# Barcode Printing



## pianogirl68 (Aug 12, 2007)

This is the closest forum to what I need, so if it's the wrong place, my apologies.

I'm printing ID cards with barcodes, and have usually printed on white cards with no problem. This year I had the bright idea to use colored cards (for class identification), so I purchased a deep green and a deep royal blue set of cards. I never thought about the mostly transparent 'ink' not showing up on the darker cards. I know I can add a white label to the card for the barcode, but I'm afraid the students will just peel those off. Anyone have any other ideas? Are there other types of ink cartridges to use?


----------



## koala (Mar 27, 2005)

Hi pianogirl, welcome to TSF

The 2 colours you selected for the cards, deep green and blue, may not offer enough of a contrast for the barcode scanner to read, which is why barcodes are usually black on white.

I don't think a different ink would make any difference as inks for specific printers are generally the same in quality.
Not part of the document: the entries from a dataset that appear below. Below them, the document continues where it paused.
-- ==== Sys2Proof/Tests/Slice0.lean ====
section
/-!
SUPPORT. Tests: what the checks refuse, words written out from the opcode map, the spec's vectors (95_test_vectors), and for each
statement with hypotheses a state and operands that meet them.
-/

namespace Sys2Proof.Tests

open Sys2Proof.Machine

/-! ## Small states -/

/-- A memory with bytes from an address on, in canonical form. -/
def bytesAt (base : Nat) (bs : List Byte) : Memory :=
  bs.zipIdx.filterMap (fun c => if c.1 = Memory.blank then none else some (base + c.2, c.1))

/-- A Decoder bound to bytes at address 16. -/
def reading (bs : List Byte) (byte : Nat) (bit : BitOffset) : State :=
  { State.reset with mem := bytesAt 16 bs, dec := some ⟨16, bs.length, byte, bit⟩ }

/-- An Encoder bound to bytes at address 64. -/
def writing (bs : List Byte) (byte : Nat) (bit : BitOffset) : State :=
  { State.reset with mem := bytesAt 64 bs, enc := some ⟨64, bs.length, byte, bit⟩ }

/-- Both units bound, to one byte each. -/
def both : State :=
  { State.reset with mem := [(16, 0x80), (64, 0xE0)], dec := some ⟨16, 1, 0, 0⟩, enc := some ⟨64, 1, 0, 3⟩ }

/-- The response and the Decoder's cursor after a step. -/
def decView (o : Host.Outcome State Fault Refusal) : Option (Option Response × Option (Nat × BitOffset)) :=
  match o with
  | .next t => some (t.resp, t.dec.map (fun u => (u.byte, u.bit)))
  | .fault _ => none
  | .refused _ => none

/-- The response, the Encoder's cursor and memory after a step. -/
def encView (o : Host.Outcome State Fault Refusal) : Option (Option Response × Option (Nat × BitOffset) × Memory) :=
  match o with
  | .next t => some (t.resp, t.enc.map (fun u => (u.byte, u.bit)), t.mem)
  | .fault _ => none
  | .refused _ => none

/-! ## What the well-formedness checks refuse -/

theorem test_wf_decNew_length : (Instr.decNew ⟨0, 2 ^ 64⟩ 0).wellFormed = false := by decide
theorem test_wf_encNew_length : (Instr.encNew ⟨0, 2 ^ 64⟩ 0).wellFormed = false := by decide
theorem test_wf_rcSkipBits_count : (Instr.rcSkipBits 128).wellFormed = false := by decide
theorem test_wf_wcPutZeros_count : (Instr.wcPutZeros 128).wellFormed = false := by decide

/-! ## Every row of the opcode map, its op byte written out from R61 and R62 -/

theorem test_decode_decNew : decode (.command ⟨0b00_000_000, 7, 16, 4⟩) = .ok (.decNew ⟨16, 4⟩ 7) := rfl
theorem test_decode_decNextBit : decode (.command ⟨0b00_000_001, 0, 0, 0⟩) = .ok .decNextBit := rfl
theorem test_decode_decNextUnsigned : decode (.command ⟨0b00_000_010, 0, 0, 0⟩) = .ok .decNextUnsigned := rfl
theorem test_decode_decNextSigned : decode (.command ⟨0b00_000_011, 0, 0, 0⟩) = .ok .decNextSigned := rfl
theorem test_decode_decSkipNext : decode (.command ⟨0b00_000_100, 0, 0, 0⟩) = .ok .decSkipNext := rfl
theorem test_decode_encNew : decode (.command ⟨0b01_000_000, 3, 64, 1⟩) = .ok (.encNew ⟨64, 1⟩ 3) := rfl
/-- R68, vector E2: `enc.bit 2` writes `arg[0] = 0`. -/
theorem test_decode_encPutBit : decode (.command ⟨0b01_000_001, 2, 0, 0⟩) = .ok (.encPutBit false) := rfl
theorem test_decode_encPutUnsigned : decode (.command ⟨0b01_000_010, 0xE, 0, 0⟩) = .ok (.encPutUnsigned 14) := rfl
theorem test_decode_encClose : decode (.command ⟨0b01_000_011, 0, 0, 0⟩) = .ok .encClose := rfl
theorem test_decode_rcNextBit : decode (.micro ⟨0b10_000_000, 0, false, [], 0⟩) = .ok .rcNextBit := rfl
theorem test_decode_rcSkipBits : decode (.micro ⟨0b10_000_001, 64, false, [], 0⟩) = .ok (.rcSkipBits 64) := rfl
theorem test_decode_wcPutBit : decode (.micro ⟨0b11_000_000, 0, true, [], 0⟩) = .ok (.wcPutBit true) := rfl
theorem test_decode_wcPutZeros : decode (.micro ⟨0b11_000_001, 64, false, [], 0⟩) = .ok (.wcPutZeros 64) := rfl
theorem test_decode_wcPutBits : decode (.micro ⟨0b11_000_010, 0, false, [0x06], 5⟩) = .ok (.wcPutBits [0x06] 5) := rfl

/-- Vector D15: codes the host may not send, rejected by name. -/
theorem test_decode_unassigned : decode (.command ⟨0x05, 0, 0, 0⟩) = .error (.unassigned 0x05) := rfl
theorem test_decode_unassigned_top : decode (.command ⟨0xFF, 0, 0, 0⟩) = .error (.unassigned 0xFF) := rfl
theorem test_decode_internal : decode (.command ⟨0xC2, 0, 0, 0⟩) = .error (.internalFromHost 0xC2) := rfl
theorem test_decode_notMicro : decode (.micro ⟨0x00, 0, false, [], 0⟩) = .error (.notAMicroOp 0x00) := rfl
/-- The decoder is total on all 256 codes of either port, and takes nine of the host's and five internal ones (R62, R67). -/
theorem test_codes_host : ((List.range 256).filter (fun n =>
    (decodeCommand ⟨BitVec.ofNat 8 n, 0, 0, 0⟩).toOption.isSome)) = [0, 1, 2, 3, 4, 64, 65, 66, 67] := by decide
theorem test_codes_micro : ((List.range 256).filter (fun n =>
    (decodeMicro ⟨BitVec.ofNat 8 n, 0, false, [], 0⟩).toOption.isSome)) = [128, 129, 192, 193, 194] := by decide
Instead of adding a white label, I would go back to using white card to print on, and then use some other method for class identification. Maybe a coloured strip along the top of the card or a coloured border.


----------



## SLG (Feb 23, 2005)

he says he has already purchased the cards,
prehaps, if the scanners would read through laminated plastic the best thing to do would be to add the white strips and laminate over them? i dont know much about this area or if that would work, but seems a logical idea :4-dontkno


----------



## Redcore (Aug 14, 2007)

I was going to suggest lamination as well


----------



## pianogirl68 (Aug 12, 2007)

Thanks for all your suggestions. Unfortunately, the white strip didn't work either - the printer won't print on it if it's attached to the card. On a whim, I painted a white strip across the bottom with liquid paper, and it actually worked, but I'm not up to painting over 300 cards  I'm printing the barcodes on a regular inkjet on labels, and will attach them to the back. I was just hoping someone would tell me there's an opaque ink cartridge available somewhere. I guess I'm just too picky....


----------



## SLG (Feb 23, 2005)

heh, well good luck, the opaque ink cartridges to fit all printers business wouldnt be making a profit i dont think 

yea, maybe you were being a bit picky :tongue:


----------